26. A Kaiseki meal at Pontocho Uzuki (Uan)--Ken
"Remind me," she said, "What's Kaiseki again?" blanching with sticker shock at the price of the dinner reservations that the Hyatt concierge and I had just made for Wednesday night.
"It's Kyoto haute cuisine, and it's going to be a really special meal."
We were so excited about our kaiseki dinner that we actually went looking for the place the day before—Pontocho Uzuki (maybe also called Uan?). (This may be a correct link?)We knew that it was about two and a half 'blocks' south of the top of the Pontocho, and that there'd be a rabbit on the sign. We found it, across the tiny lane from an Italian place named ZuZu, and the rabbit we were looking for turned out to be an impressionist drawing less rodent than Kanji.
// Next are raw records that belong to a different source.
-- ==== Sys2Proof/Machine/Matrix.lean ====
section
/-! DEFINITION. What matrix engines and skew DMA engines compute: weight and activation tiles, passes, banks, drains and SKEW (R262 to R278,
R286, R287, R293, R297, R298). -/

namespace Sys2Proof.Machine

/-- Depth of a shape mode, its width, and the rows its banks hold (Table 7.2). -/
def modeDepth : Nat → Nat
  | 0 => 256 | 1 => 64 | _ => 16
def modeWidth (m : Nat) : Nat := 65536 / modeDepth m
def modeRows (m : Nat) : Nat := 131072 / modeWidth m

/-- Bytes of an element in a tile; 0 for two elements to a byte (R273, R275, R302). -/
def tileElem (fmt : Nat) : Nat :=
  match fmt with
  | 1 => 0 | 10 => 0 | 4 => 2 | _ => 1

/-- Formats of operands (R280): all but the output formats. -/
def operandFmt (f : Nat) : Bool := decide (f ≤ 4 ∨ (6 ≤ f ∧ f ≤ 11))

/-- The pairs of Table 7.1. -/
def pairOk (w a : Nat) : Bool :=
  let fp8 (f : Nat) : Bool := f == 2 || f == 3
  ((w == 0 || w == 1) && a == 0) || (w == 1 && a == 1) || (fp8 w && fp8 a) || (w == 4 && a == 4) || (isMx w && isMx a)

/-- Two rows a cycle (R264, R265). -/
def rowPairs (w a : Nat) : Bool := (w == 1 && a == 1) || (w == 10 && a == 10)

/-- Cycles of the array clock that M rows take at the pair's rate (R271). -/
def passCycles (w a m : Nat) : Nat := if rowPairs w a then (m + 1) / 2 else if w == 4 then 4 * m else m

/-- Bytes of the elements of a weight tile, and where its sums or scales start (R275, R276, R302). -/
def weightBody (fmt : Nat) : Nat := if tileElem fmt = 0 then 32768 else 65536 * tileElem fmt
/-- Bytes of a weight tile with its sums or scales. -/
def weightBytes (fmt mode : Nat) (sums : Bool) : Nat :=
  weightBody fmt + (if isMx fmt then (modeDepth mode + 31) / 32 * modeWidth mode else if isIntFmt fmt && sums then 4 * modeWidth mode else 0)

/-- Words of an activation tile (R273), and where its sums or scales start (R276, R302). -/
def actWords (fmt m : Nat) : Nat := if tileElem fmt = 0 then (m + 1) / 2 else m
def actTail (fmt d m : Nat) : Nat := 64 * ((actWords fmt m * d * max 1 (tileElem fmt) + 63) / 64)
/-- Bytes of an activation tile with its sums or scales. -/
def actBytes (fmt d m : Nat) (sums : Bool) : Nat :=
  if isMx fmt then actTail fmt d m + m * ((d + 31) / 32)
  else if isIntFmt fmt && sums then actTail fmt d m + 4 * (if tileElem fmt = 0 then 2 * actWords fmt m else m)
  else actWords fmt m * d * max 1 (tileElem fmt)

/-- The code at (m, k) of an activation tile (R273). -/
def actCode (fmt d mRows : Nat) (b : Bytes) (m k : Nat) : Nat :=
  let mw := actWords fmt mRows
  match tileElem fmt with
  | 0 => byteAt b ((m / 2 + k) % mw * d + k) / 2 ^ (4 * (m % 2)) % 16
  | e => fieldAt b ((m + k) % mw * d * e + k * e) e

/-- The code at (k, n) of a weight tile (R275). -/
def weightCode (fmt mode : Nat) (b : Bytes) (k n : Nat) : Nat :=
  let d := modeDepth mode
  let w := modeWidth mode
  match tileElem fmt with
  | 0 => byteAt b ((d - 1 - k) * w / 2 + n / 2) / 2 ^ (4 * (n % 2)) % 16
  | e => fieldAt b ((d - 1 - k) * w * e + n * e) e

/-- The integer of a code (R297). -/
def intCode (fmt n : Nat) : Int := if fmt = 1 then signedOf (n % 16) 4 else signedOf (n % 256) 8

/-- The value of an activation with its block's scale (R266, R302). -/
def actVal (fmt d mRows : Nat) (b : Bytes) (m k : Nat) : FVal :=
  let v := elemVal fmt (actCode fmt d mRows b m k)
  if isMx fmt then scaleVal (byteAt b (actTail fmt d mRows + m * ((d + 31) / 32) + k / 32)) v else v

/-- The value of a weight with its block's scale. -/
def weightVal (fmt mode : Nat) (b : Bytes) (k n : Nat) : FVal :=
  let v := elemVal fmt (weightCode fmt mode b k n)
  if isMx fmt then scaleVal (byteAt b (weightBody fmt + k / 32 * modeWidth mode + n)) v else v

/-- A column's pass sum in integers, corrected for the zero points (R277). Sums that a tile does not carry are those of its lanes. -/
def intPass (w : WTile) (fmtA d mRows : Nat) (za : Int) (sumsA : Bool) (a : Bytes) (m n : Nat) : Int :=
  let ks := List.range d
  let x (k : Nat) : Int := intCode fmtA (actCode fmtA d mRows a m k)
  let y (k : Nat) : Int := intCode w.fmt (weightCode w.fmt w.mode w.bytes k n)
  let s := ks.foldl (fun acc k => acc + x k * y k) 0
  let ra := if sumsA then signedOf (fieldAt a (actTail fmtA d mRows + 4 * m) 4) 32 else ks.foldl (fun acc k => acc + x k) 0
  let cw := if w.sums then signedOf (fieldAt w.bytes (weightBody w.fmt + 4 * n) 4) 32 else ks.foldl (fun acc k => acc + y k) 0
  s - w.zw * ra - za * cw + d * za * w.zw

/-- A column's pass sum in FP32: products rounded, added in ascending k (R263, R267). -/
def fpPass (w : WTile) (fmtA d mRows : Nat) (a : Bytes) (m n : Nat) : W32 :=
  (List.range d).foldl (fun acc k => fadd acc (f32Of (mulVal (actVal fmtA d mRows a m k) (weightVal w.fmt w.mode w.bytes k n)))) 0

/-- A bank after a pass, and the column results that saturated (R267, R277, R286). -/
def passBank (w : WTile) (fmtA mRows : Nat) (za : Int) (sumsA clear : Bool) (a : Bytes) (b : Bank) : Bank × Nat :=
  let d := modeDepth w.mode
  let wd := modeWidth w.mode
  let int := isIntFmt w.fmt
  let cell (acc : Tbl W32 × Nat) (i : Nat) : Tbl W32 × Nat :=
    let m := i / wd
    let n := i % wd
    let old : W32 := if clear then 0 else b.words.getD i 0
    let r : W32 × Bool :=
      if int then
        let x := satInt32 (old.toInt + intPass w fmtA d mRows za sumsA a m n)
        (BitVec.ofInt 32 x.1, x.2)
      else
        let p := fpPass w fmtA d mRows a m n
        (if clear then p else fadd old p, false)
    (acc.1.put i r.1, acc.2 + b1 r.2)
  let r := (List.range (mRows * wd)).foldl cell (b.words, 0)
  (⟨some (w.mode, int), r.1⟩, r.2)

/-- LOAD_WEIGHTS (R269, R277, R284, R298). -/
def loadWeights (n : Nat) (s : State) : State :=
  match s.startable .me n (· == 0x10) with
  | none => s
  | some x =>
    let fmt := byteAt x.bytes 40
    let mode := byteAt x.bytes 41
    let zw := signedOf (byteAt x.bytes 42) 8
    let sums := bitOf (byteAt x.bytes 43) 0
    let size := weightBytes fmt mode sums
    let ops := [(cmdHandle x.bytes 0, cmdOffset x.bytes 0, size, false)]
    let st := s.engChecks .me n x false
      (!operandFmt fmt || decide (2 < mode) || (isIntFmt fmt && !sums && zw != 0) || (fmt == 1 && decide (zw < -8 ∨ 7 < zw))) ops
    if st ≠ St.ok then s.startCmd .me n x st true .nothing
    else
      let e := s.engine .me n
      let t := s.setEngine .me n { e with shadow := some ⟨mode, fmt, zw, sums, s.opRead x.bytes 0 size⟩ }
      (t.opUses .me n ops).startCmd .me n x St.ok false .shadow

/-- STREAM (R270, R271, R277, R284, R286, R293): `mismatches` residue mismatches, each counted; after two the command completes with FAULT. -/
def stream (n mismatches : Nat) (s : State) : State :=
  match s.startable .me n (· == 0x11) with
  | none => s
  | some x =>
    let e := s.engine .me n
    let fmt := byteAt x.bytes 40
    let za := signedOf (byteAt x.bytes 41) 8
    let m := fieldAt x.bytes 42 2
    let bank := byteAt x.bytes 44
    let swap := bitOf (byteAt x.bytes 45) 0
    let clear := bitOf (byteAt x.bytes 45) 1
    let sums := bitOf (byteAt x.bytes 45) 2
    let tile := if swap then e.shadow else e.active
    let d := tile.elim 0 fun w => modeDepth w.mode
    let b := e.banks.getD bank ⟨none, []⟩
    let size := if operandFmt fmt then actBytes fmt d m sums else 0
    let ops := [(cmdHandle x.bytes 0, cmdOffset x.bytes 0, size, false)]
    let st := s.engChecks .me n x (tile.elim false fun w => decide (modeRows w.mode < m))
      (!operandFmt fmt || decide (1 < bank) || tile.isNone || (tile.elim false fun w => !pairOk w.fmt fmt)
        || (isIntFmt fmt && !sums && za != 0) || (fmt == 1 && decide (za < -8 ∨ 7 < za))
        || (!clear && b.recorded != tile.map fun w => (w.mode, isIntFmt w.fmt))) ops
    match tile, st with
    | some w, 0 =>
      if m = 0 then s.startCmd .me n x St.ok false .nothing
      else
        let k := min 2 mismatches
        let sw := swap && e.active.any fun o => o.mode != w.mode
        let a := s.opRead x.bytes 0 size
        let r := passBank w fmt m za sums clear a b
        let e1 := if swap then { e with active := some w, shadow := none } else e
        let e2 := if k < 2 then { e1 with banks := e1.banks.set bank r.1 } else e1
        let t := ((s.opUses .me n ops).setEngine .me n e2).bumpIf sw (engReg .me n Reg.CD_ME_MODE_SW 0 0 0)
        let t := (List.range k).foldl (fun t _ => (t.bump (engReg .me n Reg.CD_ME_RESIDUE 0 0 0)).fault 0x0030 n 0) t
        let t := t.bump64 (engReg .me n Reg.CD_ME_BUSY_LO 0 0 0) (passCycles w.fmt fmt m * (if k = 0 then 1 else 2))
        if 2 ≤ k then t.startCmd .me n x St.fault false (.array bank)
        else
          (t.bumpBy (engReg .me n Reg.CD_ME_SAT 0 0 0) r.2).startCmd .me n x St.ok false (.array bank)
    | _, _ => s.startCmd .me n x st true .nothing

/-- DRAIN (R284, R286, R287, R303, R304, R308). -/
def drain (n : Nat) (s : State) : State :=
  match s.startable .me n (· == 0x12) with
  | none => s
  | some x =>
    let e := s.engine .me n
    let fmt := byteAt x.bytes 40
    let zy := signedOf (byteAt x.bytes 41) 8
    let m := fieldAt x.bytes 42 2
    let bank := byteAt x.bytes 44
    let mode := byteAt x.bytes 45 % 4
    let resc := bitOf (byteAt x.bytes 45) 2
    let b := e.banks.getD bank ⟨none, []⟩
    let sm := b.recorded.elim 0 Prod.fst
    let int := b.recorded.elim false Prod.snd
    let wd := modeWidth sm
    let combo := if int then (if resc then fmt == 0 || fmt == 1 else fmt == 12) else !resc && decide (2 ≤ fmt ∧ fmt ≤ 11)
    let size := arrayBytes fmt m wd
    let table := s.opRead x.bytes 1 (8 * wd)
    let shift (j : Nat) : Nat := byteAt table (8 * j + 4)
    let ops := (cmdHandle x.bytes 0, cmdOffset x.bytes 0, size, true) ::
      (if resc then [(cmdHandle x.bytes 1, cmdOffset x.bytes 1, 8 * wd, false)] else [])
    let st := s.engChecks .me n x (b.recorded.isSome && decide (modeRows sm < m))
      (decide (12 < fmt) || decide (1 < bank) || mode == 3 || b.recorded.isNone || !combo) ops
    let st := if st = St.ok && resc && (List.range wd).any fun j => decide (63 < shift j) then St.range else st
    if st ≠ St.ok then s.startCmd .me n x st true .nothing
    else if m = 0 then s.startCmd .me n x St.ok false .nothing
    else
      let cells := List.range (m * wd)
      let dr := if mode = 2 then s.engDraws .me n cells.length else ([], s)
      let t := dr.2
      let word (i : Nat) : W32 := b.words.getD i 0
      let out : Bytes × Nat :=
        if int then
          if resc then
            let rs := (cells.zip (dr.1 ++ List.replicate cells.length 0)).map fun p =>
              rescale (word p.1).toInt (fieldAt table (8 * (p.1 % wd)) 4) (shift (p.1 % wd)) zy mode fmt p.2
            (packElems fmt (rs.map fun r => (BitVec.ofInt 8 r.1).toNat), (rs.filter Prod.snd).length)
          else (cells.flatMap fun i => leBytes 4 (word i).toNat, 0)
        else
          let r := encodeArray fmt mode m wd (cells.map fun i => f32Val (word i)) dr.1
          (r.1, r.2.1)
      (((t.opUses .me n ops).opWrite x.bytes 0 out.1).bumpBy (engReg .me n Reg.CD_ME_SAT 0 0 0) out.2).startCmd .me n x St.ok false (.drain bank)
At first I was really disappointed that they sat us downstairs at the bar instead of upstairs on the tatami. Upstairs was full, apparently. But it worked out really well for us, and I didn't have to get a kink in my knees either.
It's a very elegant place. Kaiseki meals come in small bites, with many courses, and very precious and creative presentation. Our main waitress, high-school aged and wearing a thick pink Kimono, graciously and quietly translated the names of the key ingredients of every dish we were served. I watched her turn again and again to the large, dog-eared, Japanese-English dictionary she kept behind the bar before speaking with the customers.
We ordered hot, sweet saki, and it turned out to be the first sake that Kathryn really enjoyed. It must have been top-notch.
The meal started with a sesame-paste ball, then came cubes of wheat gluten each with a different topping. We'd had cubes like this before, but these were by far the best! My favorite one had strong, dark miso paste with crubmled sesame (I think). (That one was actually Kathryn's least favorite.)
The next dish came on a mat of sticks. I studied and ate every item, savoring the fried lotus chips. I love how the sticks are neatly tied on one side and free on the other, like a fence.
It's hard to see in the photo, but right in the middle there's a pair of thin green twigs held together in the middle with a tiny band of black nori (seaweed). I held them up in my chopsticks and asked the waitress, "Kore o tabemasu ka? Daijobu desu ka?" (Is it okay to eat this?) That really made her laugh—the fact that I wanted to eat the twigs. She told the older waitress when she came into the room and they both had a good laugh.
One dish was all yuba (made from tofu skins): three cubes, plus two gooey ones that were wrapped with a tougher one like a (hosomaki) sushi belt. When it's fresh like that, yuba is divine.
The soup was a clear broth flavored with a masutake mushroom and the zest of a Japanese lemon. It was so unusual. A few days before, we had just seen packages of two or three large masutake mushrooms in the Nishiki-Koji market selling for hundreds of dollars, so I knew that this was a soup to savor. The mushroom itself has an unsual flavor. I described it to Kathryn as being 'like soil' but in a good way, with a deep, round taste. It's something I had never had before.
There was another dish I would describe as a tofu salad.
Several of the dishes came out like this, with similar items prepared different ways. The shiny pink and red tube in the middle is picked ginger, done in a way I'd never had before. It was kind of sweet with a slightly fermented edge to it.
This is one I really liked.
I never did find the name of the translucent white vegetable that came in lots of soups and dishes at the nicer places we ate. The sauce for this dish was thick and starchy. On top were more citrus zest.
This next dish blew my mind. The waitress explained that this is a Kyoto favorite item. It was a tray of tsukemono (pickles) prepared as sushi (nigiri), over rice balls. Usually I don't care for the pickles so much, but these were delicious, not harsh or too much like kimchee. I think this was course number eight (!), and Kathryn was starting to slow down. I'm sure I ate a few of her tsukemono-zushi!
The last course was dessert, alcohol-pickled (sake?) pears over what may have been crushed, skinned grapes.